IoS film review: Amour
An unflinching drama tackles the cinematic taboos of old age and degeneration
Sunday 18 November 2012
Austrian maestro Michael Haneke is sometimes thought of as a film-maker with a message to impart – a message that has variously been interpreted as "We're all under surveillance", or "Western culture is screwed" or "Mainstream cinema rots the soul". But in his new film, the message seems rather gentler than usual. This time, it might be summed up as: "Why don't you go and call your old mum?"
Amour is the latest in a series of indisputably great films from a director whose work, nevertheless, has at times felt like a bitter dose of medicine.

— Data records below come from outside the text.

-- ==== Sys2Proof/Machine/Step.lean ====
section
/-! DEFINITION. One step of the block: it takes the command at the front of its queue. On an empty queue it idles (Assumption 6). -/
namespace Sys2Proof.Machine
open Sys2Proof

/-- One step: the meaning of the front command, on the state with the rest of the queue. -/
def step (s : State) : Host.Outcome State Fault Refusal :=
  match s.pending with
  | [] => .next s
  | c :: rest => exec c { s with pending := rest }

/-- The state with the command that a word spells at the front of its queue; unchanged where it spells none. -/
def State.withFetchWord (s : State) (nbits w : Nat) : State :=
  match decodeTableWord nbits w with
  | some c => { s with pending := c :: s.pending }
  | none => s

end Sys2Proof.Machine
end

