/-- Parts of the state, to say which a command may change. -/
structure Parts where
  regs : Bool := false
  mem : Bool := false
  latch : Bool := false
  flt : Bool := false
  tim : Bool := false
  arr : Bool := false
  die : Bool := false
  phys : Bool := false
  grade56 : Bool := false
  coreDis : Bool := false
  te : Bool := false
  ms : Bool := false
  net : Bool := false
  syn : Bool := false
  tm : Bool := false
  fh : Bool := false
  sig : Bool := false
  rad : Bool := false
  hst : Bool := false
  acct : Bool := false
  aud : Bool := false
  sp : Bool := false
  srv : Bool := false
  own : Bool := false
  boot : Bool := false
  clk : Bool := false
  pwr : Bool := false
  pins : Bool := false
  img : Bool := false
  out : Bool := false
  free : Bool := false
  pending : Bool := false

/-- Every part of the state but the named ones is as it was. -/
def State.onlyIn (s t : State) (p : Parts) : Prop :=
  (p.regs = false → t.regs = s.regs)
  ∧ (p.mem = false → t.mem = s.mem)
  ∧ (p.latch = false → t.latch = s.latch)
  ∧ (p.flt = false → t.flt = s.flt)
  ∧ (p.tim = false → t.tim = s.tim)
  ∧ (p.arr = false → t.arr = s.arr)
  ∧ (p.die = false → t.die = s.die)
  ∧ (p.phys = false → t.phys = s.phys)
  ∧ (p.grade56 = false → t.grade56 = s.grade56)
  ∧ (p.coreDis = false → t.coreDis = s.coreDis)
  ∧ (p.te = false → t.te = s.te)
  ∧ (p.ms = false → t.ms = s.ms)
  ∧ (p.net = false → t.net = s.net)
  ∧ (p.syn = false → t.syn = s.syn)
  ∧ (p.tm = false → t.tm = s.tm)
  ∧ (p.fh = false → t.fh = s.fh)
  ∧ (p.sig = false → t.sig = s.sig)
  ∧ (p.rad = false → t.rad = s.rad)
  ∧ (p.hst = false → t.hst = s.hst)
  ∧ (p.acct = false → t.acct = s.acct)
  ∧ (p.aud = false → t.aud = s.aud)
  ∧ (p.sp = false → t.sp = s.sp)
  ∧ (p.srv = false → t.srv = s.srv)
  ∧ (p.own = false → t.own = s.own)
  ∧ (p.boot = false → t.boot = s.boot)
  ∧ (p.clk = false → t.clk = s.clk)
  ∧ (p.pwr = false → t.pwr = s.pwr)
  ∧ (p.pins = false → t.pins = s.pins)
  ∧ (p.img = false → t.img = s.img)
  ∧ (p.out = false → t.out = s.out)
  ∧ (p.free = false → t.free = s.free)
  ∧ (p.pending = false → t.pending = s.pending)

/-- Every register of BAR0 outside a list of offsets reads as before. -/
def State.regsBut (s t : State) (l : List Nat) : Prop := ∀ off, off ∉ l → t.reg off = s.reg off

/-- Every register bit outside the listed fields reads as before. -/
def State.bitsBut (s t : State) (l : List FRef) : Prop :=
  ∀ g : FRef, g.lo ≤ g.hi → g.hi < 32 → (∀ f ∈ l, g.off ≠ f.off ∨ f.hi < g.lo ∨ g.hi < f.lo) → t.get g = s.get g

/-- The set-count beside a status bit (R504). -/
def FRef.count (f : FRef) : FRef := ⟨f.off + 4, 15, 0⟩

/-- Every byte of memory reads as before. -/
def State.memSame (s t : State) : Prop := ∀ a, t.readByte a = s.readByte a

/-- Every byte of memory outside n bytes from an address reads as before. -/
def State.memBut (s t : State) (a n : Nat) : Prop := ∀ b, b < a ∨ a + n ≤ b → t.readByte b = s.readByte b

/-- The message that a unit sends to the collector (R487, R488): its SEQ is the source's count, its tick the current one. -/
def State.msg (s : State) (src kind addr aux : Nat) : FltMsg :=
  { source := src, kind := kind, seq := (s.src src).seq, tick := s.tim.tick % 2 ^ 32, addr := addr % 2 ^ 48, aux := aux % 2 ^ 16 }

/-- One message more waits for the collector, from this source with this kind, address and AUX; its source counts it (R488); nothing
else of the collector changes. -/
def State.sends (s t : State) (src kind addr aux : Nat) : Prop :=
  t.flt = { s.flt with inbox := s.flt.inbox ++ [s.msg src kind addr aux], src := t.flt.src }
  ∧ (t.src src).seq = ((s.src src).seq + 1) % 4096 ∧ ∀ k, k ≠ src → t.src k = s.src k

/-- The canonical form of memory: addresses strictly rising, no byte listed that reads 0 when unlisted. -/
def Memory.wf (m : SMap Byte) : Bool := swf 0 m

/-- R618: memory holds unspecified values: a byte that was listed is a free byte, one that was not reads 0. -/
def State.forgets (s t : State) : Prop :=
  ∀ a, if ∃ e ∈ s.mem, e.1 = a then ∃ k, t.readByte a = Config.freeByte k else t.readByte a = 0

/-- The canonical form of the register store: offsets strictly rising, no register listed at its reset value (R12). -/
def regsWf : SMap (BitVec 32) → Bool
  | [] => true
  | (k, v) :: m => decide (v ≠ BitVec.ofNat 32 (resetAt k)) && (m.all (fun e => decide (k < e.1))) && regsWf m

/-- A state whose memory, registers and context entries are in canonical form: equal reads are equal data. -/
def State.canonical (s : State) : Prop := Memory.wf s.mem = true ∧ regsWf s.regs = true ∧ swf {} s.srv.ctx = true

/-! Memory that an access reaches without an error (R32, R185, R209, R228). -/

/-- n bytes from an address lie in one region that exists, and no marked word or line is among them. -/
def State.plain (s : State) (a n : Nat) : Prop :=
  s.region a ≠ .reserved ∧ s.region a ≠ .regSpace ∧ s.region (a + n - 1) = s.region a ∧ touched s.ms.corr a n = [] ∧ touched s.ms.uncorr a n = []

/-- The same, and no guarded range is touched by either end: the bytes can be written. -/
def State.writable (s : State) (a n : Nat) : Prop := s.plain a n ∧ s.guardedAt a = false ∧ s.guardedAt (a + n - 1) = false

/-! Threads of the engines (R149 to R154, R165, R177). -/

/-- Thread k of engine n issues word w: it may run, its fetch succeeds, the word is an instruction, no register of it holds an
error and no operand is still to come. -/
def State.issues (s : State) (n k : Nat) (w : BitVec 64) : Prop :=
  s.live = true ∧ s.mayRun n k = true ∧ s.fetchBad (s.thr n k) (teWord w).len = false ∧ (teWord w).legal = true
  ∧ (s.thr n k).ecc = 0 ∧ (∀ r ∈ (teWord w).regs, r ∉ s.pendRegs n k)

/-- The commands that issue word w on thread k of engine n, by the instruction that each expects; `pwait` and `ppoll` free the queue too. -/
def issueCommand (c : Instr) (n k : Fin 64) (w : BitVec 64) : Prop :=
  c ∈ [Instr.teControlFlow n k w, .teHalt n k w, .teFence n k w, .teCsrw n k w, .teScalarOp n k w, .teVectorFpOp n k w, .teVectorIntOp n k w,
    .teConvert n k w, .teReduction n k w, .argmax n k w, .sample n k w, .apadd n k w, .aprescale n k w, .apcvt n k w, .s64split n k w,
    .s64comb n k w, .teLoad n k w, .teStore n k w, .teAtomic n k w, .pissue n k w, .msend n k w, .mrecv n k w, .mwait n k w, .twleaf n k w,
    .pscan n k w, .rngS n k w, .rngV n k w, .rngU24 n k w, .rngU53 n k w]
  ∨ (∃ cyc, c = .teCsrr n k w cyc) ∨ ∃ tmo, c = .twalk n k w tmo
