/-! Reference clocks (chapter 19, R573 to R580). -/

/-- R574, R575, R592: a window that ends counts toward the qualification of the crystal, qualifies it, keeps it, or shows its loss; R580:
after the loss of every reference the qualification is a CHIP reset. R578, R579: windows that keep TIMEREF, and the loss of one reference
while the other is there. R580: what the loss of the last reference does. In every other state these rows change nothing but the run of good
windows. Clauses may rest on choices of the model: log entry 80. -/
def Obligations.ReferenceClocks : Prop :=
  ((∀ (s : State) (c : BitVec 16), s.boot.por = true → exec (.xtalWindow c) s = .next s :)
  ∧ (∀ (s : State) (c : BitVec 16), s.boot.por = false →
    let l := lastWindows s.clk.win c.toNat
    (s.get f_CLK_SRC_XTAL_STATE ≠ 2 → ¬ qualifies l →
      Runs (.xtalWindow c) s (fun t => s.onlyIn t { regs := true, clk := true } ∧ t.clk = { s.clk with win := l } ∧ t.showsWindows l c.toNat
        ∧ t.get f_CLK_SRC_XTAL_STATE = (if s.get f_CLK_SRC_XTAL_STATE = 0 then 1 else s.get f_CLK_SRC_XTAL_STATE)
        ∧ s.bitsBut t (f_CLK_SRC_XTAL_STATE :: windowFields)))
    ∧ (s.get f_CLK_SRC_XTAL_STATE ≠ 2 → qualifies l → s.clk.gone = false →
      Runs (.xtalWindow c) s (fun t => s.onlyIn t { regs := true, clk := true } ∧ t.clk = { s.clk with win := l } ∧ t.showsWindows l c.toNat
        ∧ t.get f_CLK_SRC_XTAL_STATE = 2 ∧ t.get f_CLK_SRC_AON_XTAL = 1 ∧ t.get f_CLK_STATUS_XTAL_QUAL = 1
        ∧ t.stage = (if s.stage = 2 then 3 else s.stage)
        ∧ s.bitsBut t (f_CLK_SRC_XTAL_STATE :: f_CLK_SRC_AON_XTAL :: f_CLK_STATUS_XTAL_QUAL :: f_CLK_STATUS_XTAL_QUAL.count :: f_BOOT_STAGE_STAGE :: windowFields)))
    ∧ (s.get f_CLK_SRC_XTAL_STATE ≠ 2 → qualifies l → s.clk.gone = true →
      Runs (.xtalWindow c) s (fun t => t.clk = { s.clk with win := l, gone := false } ∧ t.showsWindows l c.toNat
        ∧ t.get f_CLK_SRC_XTAL_STATE = 2 ∧ t.get f_CLK_SRC_AON_XTAL = 1 ∧ t.get f_BOOT_STAGE_RESET_KIND = 1
        ∧ t.flt = {} ∧ t.stage = (if s.stage < 3 then s.stage else 3) ∧ t.img = none))
    ∧ (s.get f_CLK_SRC_XTAL_STATE = 2 → 49250 ≤ c.toNat → c.toNat ≤ 50750 →
      Runs (.xtalWindow c) s (fun t => s.onlyIn t { regs := true, clk := true } ∧ t.clk = { s.clk with win := l } ∧ t.showsWindows l c.toNat
        ∧ s.bitsBut t windowFields))
    ∧ (s.get f_CLK_SRC_XTAL_STATE = 2 → c.toNat < 49250 ∨ 50750 < c.toNat →
      (s.get f_CLK_SRC_TREF_VALID = 1 →
        Runs (.xtalWindow c) s (fun t => s.onlyIn t { regs := true, flt := true, clk := true } ∧ s.crystalLost t
          ∧ t.get f_CLK_XTAL_CNT_LAST = c.toNat ∧ s.bitsBut t (lossFields ++ windowFields)))
      ∧ (s.get f_CLK_SRC_TREF_VALID = 0 → s.clk.gone = false → Runs (.xtalWindow c) s (fun t => s.noReference t))) :)
  ∧ (∀ s : State,
    (s.stage ≤ 2 → s.get f_CLK_SRC_XTAL_STATE ≠ 2 → s.clk.tmo = false → s.boot.por = false →
      Runs .xtalQualTimeout s (fun t => s.onlyIn t { regs := true, flt := true, clk := true } ∧ t.clk = { s.clk with tmo := true }
        ∧ t.get f_CLK_SRC_XTAL_STATE = 1 ∧ s.sends t 0x2C0 0x61 0 0 ∧ s.bitsBut t [f_CLK_SRC_XTAL_STATE]))
    ∧ (2 < s.stage ∨ s.get f_CLK_SRC_XTAL_STATE = 2 ∨ s.clk.tmo = true ∨ s.boot.por = true → exec .xtalQualTimeout s = .next s) :))
  ∧ ((∀ (s : State) (ppm : BitVec 16),
    (s.boot.por = true ∨ s.get f_CLK_SRC_XTAL_STATE ≠ 2 → exec (.timerefWindow ppm) s = .next s)
    ∧ (s.boot.por = false → s.get f_CLK_SRC_XTAL_STATE = 2 →
      (-100 ≤ ppm.toInt → ppm.toInt ≤ 100 →
        Runs (.timerefWindow ppm) s (fun t => s.onlyIn t { regs := true, clk := true } ∧ t.clk = { s.clk with run := min (s.clk.run + 1) 16 }
          ∧ t.get f_CLK_TREF_PPM_PPM = ppm.toNat
          ∧ t.get f_CLK_SRC_TREF_VALID = (if 15 ≤ s.clk.run then 1 else s.get f_CLK_SRC_TREF_VALID)
          ∧ s.bitsBut t [f_CLK_TREF_PPM_PPM, f_CLK_SRC_TREF_VALID]))
      ∧ (ppm.toInt < -100 ∨ 100 < ppm.toInt → s.get f_CLK_SRC_TREF_VALID = 0 →
        Runs (.timerefWindow ppm) s (fun t => s.onlyIn t { regs := true, clk := true } ∧ t.clk = { s.clk with run := 0 }
          ∧ t.get f_CLK_TREF_PPM_PPM = ppm.toNat ∧ s.bitsBut t [f_CLK_TREF_PPM_PPM]))
      ∧ (ppm.toInt < -100 ∨ 100 < ppm.toInt → s.get f_CLK_SRC_TREF_VALID = 1 →
        Runs (.timerefWindow ppm) s (fun t => s.onlyIn t { regs := true, flt := true, clk := true } ∧ s.timerefGone t
          ∧ t.get f_CLK_TREF_PPM_PPM = ppm.toNat
          ∧ s.bitsBut t (f_CLK_TREF_PPM_PPM :: f_CLK_STATUS_TREF_LOST.count :: lossFields)))) :)
  ∧ (∀ s : State,
    (s.boot.por = true → exec .timerefLost s = .next s)
    ∧ (s.boot.por = false → s.get f_CLK_SRC_TREF_VALID = 0 →
      Runs .timerefLost s (fun t => s.onlyIn t { clk := true } ∧ t.clk = { s.clk with run := 0 }))
    ∧ (s.boot.por = false → s.get f_CLK_SRC_TREF_VALID = 1 → s.get f_CLK_SRC_XTAL_STATE = 2 →
      Runs .timerefLost s (fun t => s.onlyIn t { regs := true, flt := true, clk := true } ∧ s.timerefGone t
        ∧ s.bitsBut t (f_CLK_STATUS_TREF_LOST.count :: lossFields)))
    ∧ (s.boot.por = false → s.get f_CLK_SRC_TREF_VALID = 1 → s.get f_CLK_SRC_XTAL_STATE ≠ 2 → s.clk.gone = false →
      Runs .timerefLost s (fun t => s.noReference t)) :)
  ∧ (∀ s : State,
    (s.boot.por = true ∨ s.get f_CLK_SRC_XTAL_STATE ≠ 2 → exec .xtalLost s = .next s)
    ∧ (s.boot.por = false → s.get f_CLK_SRC_XTAL_STATE = 2 → s.get f_CLK_SRC_TREF_VALID = 1 →
      Runs .xtalLost s (fun t => s.onlyIn t { regs := true, flt := true, clk := true } ∧ s.crystalLost t ∧ s.bitsBut t lossFields))
    ∧ (s.boot.por = false → s.get f_CLK_SRC_XTAL_STATE = 2 → s.get f_CLK_SRC_TREF_VALID = 0 → s.clk.gone = false →
      Runs .xtalLost s (fun t => s.noReference t)) :)
  ∧ (∀ s : State,
    (s.boot.por = true ∨ s.get f_CLK_SRC_TREF_VALID = 1 ∨ s.get f_CLK_SRC_XTAL_STATE < 2 → exec .referenceLoss s = .next s)
    ∧ (s.boot.por = false → s.get f_CLK_SRC_TREF_VALID = 0 → 2 ≤ s.get f_CLK_SRC_XTAL_STATE → s.clk.gone = false →
      Runs .referenceLoss s (fun t => s.noReference t)) :))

Haneke's newest offering feels more compassionate than we're used to from him. Still, I'd recommend it with certain caveats. It's a film you might not care to see if you have elderly parents, or if you're old yourself, or unwell; or if you know, or ever have known, anyone who falls into these categories; or if you simply happen to be mortal. In fact, you might find Amour unbearably close to the bone if you're in any way affected by the human condition. Because there's no one on earth who isn't in one way or another affected by Amour's subject: ageing, physical frailty and death.
Daunting as it might sound, Amour is nonetheless an approachable and involving drama. It's about an elderly Parisian couple named – like so many Haneke couples – Georges and Anne (Jean-Louis Trintignant, Emmanuelle Riva). They're classical musicians, deeply at ease in each other's company and still in love after a lifetime together. One night they come home from a concert to find there has been an attempt to burgle their flat. It's no big drama – except that this attempted invasion is the first thing that disturbs their calm. It's the prelude to death knocking at the door.
Soon after, Anne suddenly goes into a momentary trance. This sequence is brilliantly orchestrated to the background sound of a running tap, proving that Haneke is an expert at quasi-Hitchcockian suspense. Things turn bad, then inexorably worse. Anne has had a stroke; she starts using a wheelchair; her wrists seize up. None of this is spelt out dramatically, but is indicated in jumps between episodes: we see a mechanical bed installed in the couple's room, then notice Anne's bedside table laden with pots, wipes and other medical impedimenta. Haneke once made a terrifying "home invasion" drama, Funny Games, and, in its way, Amour belongs to that genre: it's about a home invaded by mortality.
The subject might seem to allow no reassurance. Yet there's a consistent undertone of tenderness to the drama: as the title suggests, this is a film about love, enduring under siege. The film is note-perfect in evoking the couple's familiarity and the way that they still have surprises for each other; there are extraordinary intimate scenes in which Georges tells Anne some of his childhood memories, things that, after all this time, she still doesn't know. Or perhaps he's telling her them for the umpteenth time – the delicacy of the film is such that we never really know.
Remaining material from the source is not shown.